START GIVEN RECORDS
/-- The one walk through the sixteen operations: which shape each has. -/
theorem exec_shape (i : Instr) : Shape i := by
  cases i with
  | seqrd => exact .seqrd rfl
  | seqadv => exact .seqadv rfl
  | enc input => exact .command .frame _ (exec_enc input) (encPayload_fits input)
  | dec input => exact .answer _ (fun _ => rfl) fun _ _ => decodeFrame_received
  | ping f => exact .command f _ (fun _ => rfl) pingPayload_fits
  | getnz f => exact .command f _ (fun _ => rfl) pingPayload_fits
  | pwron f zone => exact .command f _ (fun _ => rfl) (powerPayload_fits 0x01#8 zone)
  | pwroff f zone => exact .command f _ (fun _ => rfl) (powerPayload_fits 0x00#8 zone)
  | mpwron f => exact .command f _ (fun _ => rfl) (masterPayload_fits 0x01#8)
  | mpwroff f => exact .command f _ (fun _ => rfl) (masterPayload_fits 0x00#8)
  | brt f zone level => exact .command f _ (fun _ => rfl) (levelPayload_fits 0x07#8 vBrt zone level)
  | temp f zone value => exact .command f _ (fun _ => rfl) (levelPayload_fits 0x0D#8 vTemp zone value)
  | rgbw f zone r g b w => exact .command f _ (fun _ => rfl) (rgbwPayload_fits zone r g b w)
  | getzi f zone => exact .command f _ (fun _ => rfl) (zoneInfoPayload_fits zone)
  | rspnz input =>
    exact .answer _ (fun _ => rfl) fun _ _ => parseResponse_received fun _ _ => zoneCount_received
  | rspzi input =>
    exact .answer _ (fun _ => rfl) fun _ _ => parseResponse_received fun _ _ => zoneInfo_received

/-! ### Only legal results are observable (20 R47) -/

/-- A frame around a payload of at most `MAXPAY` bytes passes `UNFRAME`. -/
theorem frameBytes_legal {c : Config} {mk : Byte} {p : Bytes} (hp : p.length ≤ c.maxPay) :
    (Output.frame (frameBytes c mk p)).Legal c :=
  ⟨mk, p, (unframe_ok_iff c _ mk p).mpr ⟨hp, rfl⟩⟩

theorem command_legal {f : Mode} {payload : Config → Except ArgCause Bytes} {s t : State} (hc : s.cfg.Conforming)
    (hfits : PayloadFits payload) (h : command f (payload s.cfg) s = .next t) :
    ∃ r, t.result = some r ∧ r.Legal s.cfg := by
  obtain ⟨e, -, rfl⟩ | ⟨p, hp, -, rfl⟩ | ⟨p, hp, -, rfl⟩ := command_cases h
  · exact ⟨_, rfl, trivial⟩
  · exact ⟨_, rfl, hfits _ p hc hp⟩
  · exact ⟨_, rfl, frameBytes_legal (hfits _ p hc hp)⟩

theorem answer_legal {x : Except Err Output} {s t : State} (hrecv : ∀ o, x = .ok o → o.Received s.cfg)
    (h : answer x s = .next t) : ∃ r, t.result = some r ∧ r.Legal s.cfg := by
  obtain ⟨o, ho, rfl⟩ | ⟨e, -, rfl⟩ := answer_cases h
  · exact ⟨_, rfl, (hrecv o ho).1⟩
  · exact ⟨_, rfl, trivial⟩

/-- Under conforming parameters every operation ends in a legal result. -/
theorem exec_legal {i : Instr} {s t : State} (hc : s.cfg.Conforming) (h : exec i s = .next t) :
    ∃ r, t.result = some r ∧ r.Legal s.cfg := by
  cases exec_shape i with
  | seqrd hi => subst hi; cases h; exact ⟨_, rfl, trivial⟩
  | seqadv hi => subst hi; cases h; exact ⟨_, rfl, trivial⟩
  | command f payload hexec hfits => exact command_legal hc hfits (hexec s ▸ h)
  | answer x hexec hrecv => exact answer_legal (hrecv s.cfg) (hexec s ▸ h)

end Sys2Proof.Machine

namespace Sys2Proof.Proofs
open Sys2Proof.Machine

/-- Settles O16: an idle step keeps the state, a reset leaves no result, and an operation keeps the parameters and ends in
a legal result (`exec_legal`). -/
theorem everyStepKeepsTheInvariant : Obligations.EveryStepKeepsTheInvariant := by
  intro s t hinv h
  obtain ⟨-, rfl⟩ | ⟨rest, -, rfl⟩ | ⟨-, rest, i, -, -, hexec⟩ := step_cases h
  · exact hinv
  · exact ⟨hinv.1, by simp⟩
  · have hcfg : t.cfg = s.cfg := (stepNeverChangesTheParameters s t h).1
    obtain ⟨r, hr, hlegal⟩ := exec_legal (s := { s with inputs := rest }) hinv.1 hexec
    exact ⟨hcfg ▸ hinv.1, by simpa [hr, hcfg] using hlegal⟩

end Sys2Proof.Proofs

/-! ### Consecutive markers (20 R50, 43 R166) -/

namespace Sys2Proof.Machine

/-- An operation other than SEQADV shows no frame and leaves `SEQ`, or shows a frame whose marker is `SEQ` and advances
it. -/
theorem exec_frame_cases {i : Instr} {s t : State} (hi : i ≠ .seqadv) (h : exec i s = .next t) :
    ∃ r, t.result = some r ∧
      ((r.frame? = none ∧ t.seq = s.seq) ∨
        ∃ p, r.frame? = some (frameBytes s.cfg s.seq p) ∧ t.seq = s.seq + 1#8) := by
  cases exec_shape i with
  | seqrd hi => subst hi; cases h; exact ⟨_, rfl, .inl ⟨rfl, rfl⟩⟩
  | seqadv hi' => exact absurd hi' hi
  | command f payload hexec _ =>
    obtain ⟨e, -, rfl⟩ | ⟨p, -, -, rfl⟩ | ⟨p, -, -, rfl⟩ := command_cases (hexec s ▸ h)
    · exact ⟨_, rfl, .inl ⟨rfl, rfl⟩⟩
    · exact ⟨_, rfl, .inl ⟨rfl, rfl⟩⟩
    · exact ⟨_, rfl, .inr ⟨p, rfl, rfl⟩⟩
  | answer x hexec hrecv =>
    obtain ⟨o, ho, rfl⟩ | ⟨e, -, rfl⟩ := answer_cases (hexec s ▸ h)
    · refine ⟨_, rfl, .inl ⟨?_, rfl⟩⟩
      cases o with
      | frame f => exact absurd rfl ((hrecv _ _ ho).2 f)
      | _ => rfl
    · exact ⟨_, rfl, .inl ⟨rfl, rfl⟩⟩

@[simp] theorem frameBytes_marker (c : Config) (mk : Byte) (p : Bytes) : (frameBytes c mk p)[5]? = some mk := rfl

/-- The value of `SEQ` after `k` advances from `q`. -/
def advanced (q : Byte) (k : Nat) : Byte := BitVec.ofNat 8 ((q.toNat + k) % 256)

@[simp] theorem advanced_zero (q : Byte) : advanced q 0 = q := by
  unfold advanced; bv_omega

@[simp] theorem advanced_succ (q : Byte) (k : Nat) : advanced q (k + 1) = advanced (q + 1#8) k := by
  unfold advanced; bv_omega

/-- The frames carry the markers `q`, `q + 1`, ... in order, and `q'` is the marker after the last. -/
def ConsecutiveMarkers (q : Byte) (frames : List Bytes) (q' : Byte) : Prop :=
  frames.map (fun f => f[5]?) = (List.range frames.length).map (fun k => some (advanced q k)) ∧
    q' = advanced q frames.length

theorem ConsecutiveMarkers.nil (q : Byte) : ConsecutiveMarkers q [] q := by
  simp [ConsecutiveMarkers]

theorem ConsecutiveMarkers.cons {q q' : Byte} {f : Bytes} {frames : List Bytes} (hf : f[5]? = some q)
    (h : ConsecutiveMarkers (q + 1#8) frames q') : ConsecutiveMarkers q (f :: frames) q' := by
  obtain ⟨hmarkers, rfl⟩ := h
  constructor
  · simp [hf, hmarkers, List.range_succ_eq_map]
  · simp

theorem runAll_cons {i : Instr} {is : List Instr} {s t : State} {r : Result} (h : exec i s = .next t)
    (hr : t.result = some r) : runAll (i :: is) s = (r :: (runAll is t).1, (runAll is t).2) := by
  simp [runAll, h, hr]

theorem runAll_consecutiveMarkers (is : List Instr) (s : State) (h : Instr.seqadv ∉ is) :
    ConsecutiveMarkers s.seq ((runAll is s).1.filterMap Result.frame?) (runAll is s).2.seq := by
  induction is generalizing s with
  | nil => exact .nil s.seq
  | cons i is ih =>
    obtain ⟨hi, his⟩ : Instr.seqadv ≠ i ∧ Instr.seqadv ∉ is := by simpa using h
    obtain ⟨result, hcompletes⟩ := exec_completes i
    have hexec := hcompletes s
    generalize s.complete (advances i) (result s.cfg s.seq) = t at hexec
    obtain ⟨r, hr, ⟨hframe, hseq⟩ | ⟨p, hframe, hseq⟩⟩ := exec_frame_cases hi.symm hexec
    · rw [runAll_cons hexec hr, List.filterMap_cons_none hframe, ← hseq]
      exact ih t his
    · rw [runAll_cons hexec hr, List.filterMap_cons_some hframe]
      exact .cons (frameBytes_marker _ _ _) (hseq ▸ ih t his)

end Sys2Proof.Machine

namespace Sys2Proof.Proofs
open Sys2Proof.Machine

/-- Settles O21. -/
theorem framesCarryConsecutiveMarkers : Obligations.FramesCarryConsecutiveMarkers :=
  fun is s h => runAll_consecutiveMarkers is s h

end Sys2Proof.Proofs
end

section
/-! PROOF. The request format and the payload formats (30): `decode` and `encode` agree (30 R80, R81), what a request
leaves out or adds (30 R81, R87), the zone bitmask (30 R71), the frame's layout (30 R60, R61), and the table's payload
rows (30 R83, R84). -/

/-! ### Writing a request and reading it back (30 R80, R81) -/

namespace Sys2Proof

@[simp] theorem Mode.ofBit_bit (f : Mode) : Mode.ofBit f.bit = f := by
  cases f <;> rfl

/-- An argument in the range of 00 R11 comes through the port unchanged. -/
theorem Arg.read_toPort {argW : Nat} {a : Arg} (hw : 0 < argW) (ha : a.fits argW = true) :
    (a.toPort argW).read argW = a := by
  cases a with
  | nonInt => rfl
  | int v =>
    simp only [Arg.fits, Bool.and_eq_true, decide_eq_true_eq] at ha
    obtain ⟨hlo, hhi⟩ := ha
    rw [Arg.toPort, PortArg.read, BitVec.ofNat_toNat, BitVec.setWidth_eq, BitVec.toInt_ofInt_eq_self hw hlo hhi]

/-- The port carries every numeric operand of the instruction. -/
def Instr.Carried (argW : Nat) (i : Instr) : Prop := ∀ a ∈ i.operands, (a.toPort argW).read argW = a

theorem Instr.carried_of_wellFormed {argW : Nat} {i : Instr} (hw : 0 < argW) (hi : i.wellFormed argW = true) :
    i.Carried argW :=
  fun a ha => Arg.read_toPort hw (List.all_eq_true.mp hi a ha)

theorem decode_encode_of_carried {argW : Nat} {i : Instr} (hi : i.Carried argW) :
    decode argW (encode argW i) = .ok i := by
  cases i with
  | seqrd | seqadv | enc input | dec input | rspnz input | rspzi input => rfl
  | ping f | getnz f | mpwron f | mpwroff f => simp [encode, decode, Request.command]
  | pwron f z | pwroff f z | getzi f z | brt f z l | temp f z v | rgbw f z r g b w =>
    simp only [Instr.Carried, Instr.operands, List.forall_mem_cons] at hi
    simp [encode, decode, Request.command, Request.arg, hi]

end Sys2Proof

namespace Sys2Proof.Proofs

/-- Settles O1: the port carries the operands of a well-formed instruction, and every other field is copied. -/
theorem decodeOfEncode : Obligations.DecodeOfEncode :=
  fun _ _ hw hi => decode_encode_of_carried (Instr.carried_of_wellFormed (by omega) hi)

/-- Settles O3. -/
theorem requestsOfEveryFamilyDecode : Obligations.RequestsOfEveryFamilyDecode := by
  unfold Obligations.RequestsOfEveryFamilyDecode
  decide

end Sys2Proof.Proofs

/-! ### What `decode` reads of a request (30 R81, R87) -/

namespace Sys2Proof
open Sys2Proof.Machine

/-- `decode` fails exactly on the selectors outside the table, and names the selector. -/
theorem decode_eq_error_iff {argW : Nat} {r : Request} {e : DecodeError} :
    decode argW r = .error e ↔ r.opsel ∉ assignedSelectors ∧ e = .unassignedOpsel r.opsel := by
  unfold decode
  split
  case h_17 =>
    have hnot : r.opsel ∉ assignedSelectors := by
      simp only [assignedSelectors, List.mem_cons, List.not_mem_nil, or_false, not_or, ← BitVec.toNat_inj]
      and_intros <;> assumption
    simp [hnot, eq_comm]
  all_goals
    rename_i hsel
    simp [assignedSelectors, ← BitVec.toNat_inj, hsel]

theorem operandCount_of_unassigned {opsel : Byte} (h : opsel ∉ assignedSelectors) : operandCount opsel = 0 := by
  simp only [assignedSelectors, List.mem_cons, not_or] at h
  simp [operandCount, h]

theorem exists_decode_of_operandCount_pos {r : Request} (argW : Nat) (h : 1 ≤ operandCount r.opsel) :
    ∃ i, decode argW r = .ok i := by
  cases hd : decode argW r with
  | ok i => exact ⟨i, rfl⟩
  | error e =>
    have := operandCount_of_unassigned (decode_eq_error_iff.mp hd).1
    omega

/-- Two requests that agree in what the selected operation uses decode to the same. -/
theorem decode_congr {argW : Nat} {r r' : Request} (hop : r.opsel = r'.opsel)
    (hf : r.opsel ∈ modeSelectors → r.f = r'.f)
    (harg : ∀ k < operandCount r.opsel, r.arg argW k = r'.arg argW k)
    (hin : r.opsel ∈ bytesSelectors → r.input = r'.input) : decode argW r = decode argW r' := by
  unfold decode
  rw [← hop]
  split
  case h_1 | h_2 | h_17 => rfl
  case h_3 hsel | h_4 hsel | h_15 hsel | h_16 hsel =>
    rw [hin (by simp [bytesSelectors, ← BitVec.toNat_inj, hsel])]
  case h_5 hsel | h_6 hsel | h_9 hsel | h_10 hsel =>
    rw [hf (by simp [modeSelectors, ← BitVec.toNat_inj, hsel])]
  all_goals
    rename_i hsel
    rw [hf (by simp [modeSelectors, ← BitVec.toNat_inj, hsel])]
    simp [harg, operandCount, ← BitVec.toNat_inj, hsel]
END GIVEN RECORDS
BRIEF :: Only lines holding the word "getzi" are wanted, so copy each of them from the records above.

RESULT OF THIS EXERCISE ::
  | getzi f zone => exact .command f _ (fun _ => rfl) (zoneInfoPayload_fits zone)
  | pwron f z | pwroff f z | getzi f z | brt f z l | temp f z v | rgbw f z r g b w =>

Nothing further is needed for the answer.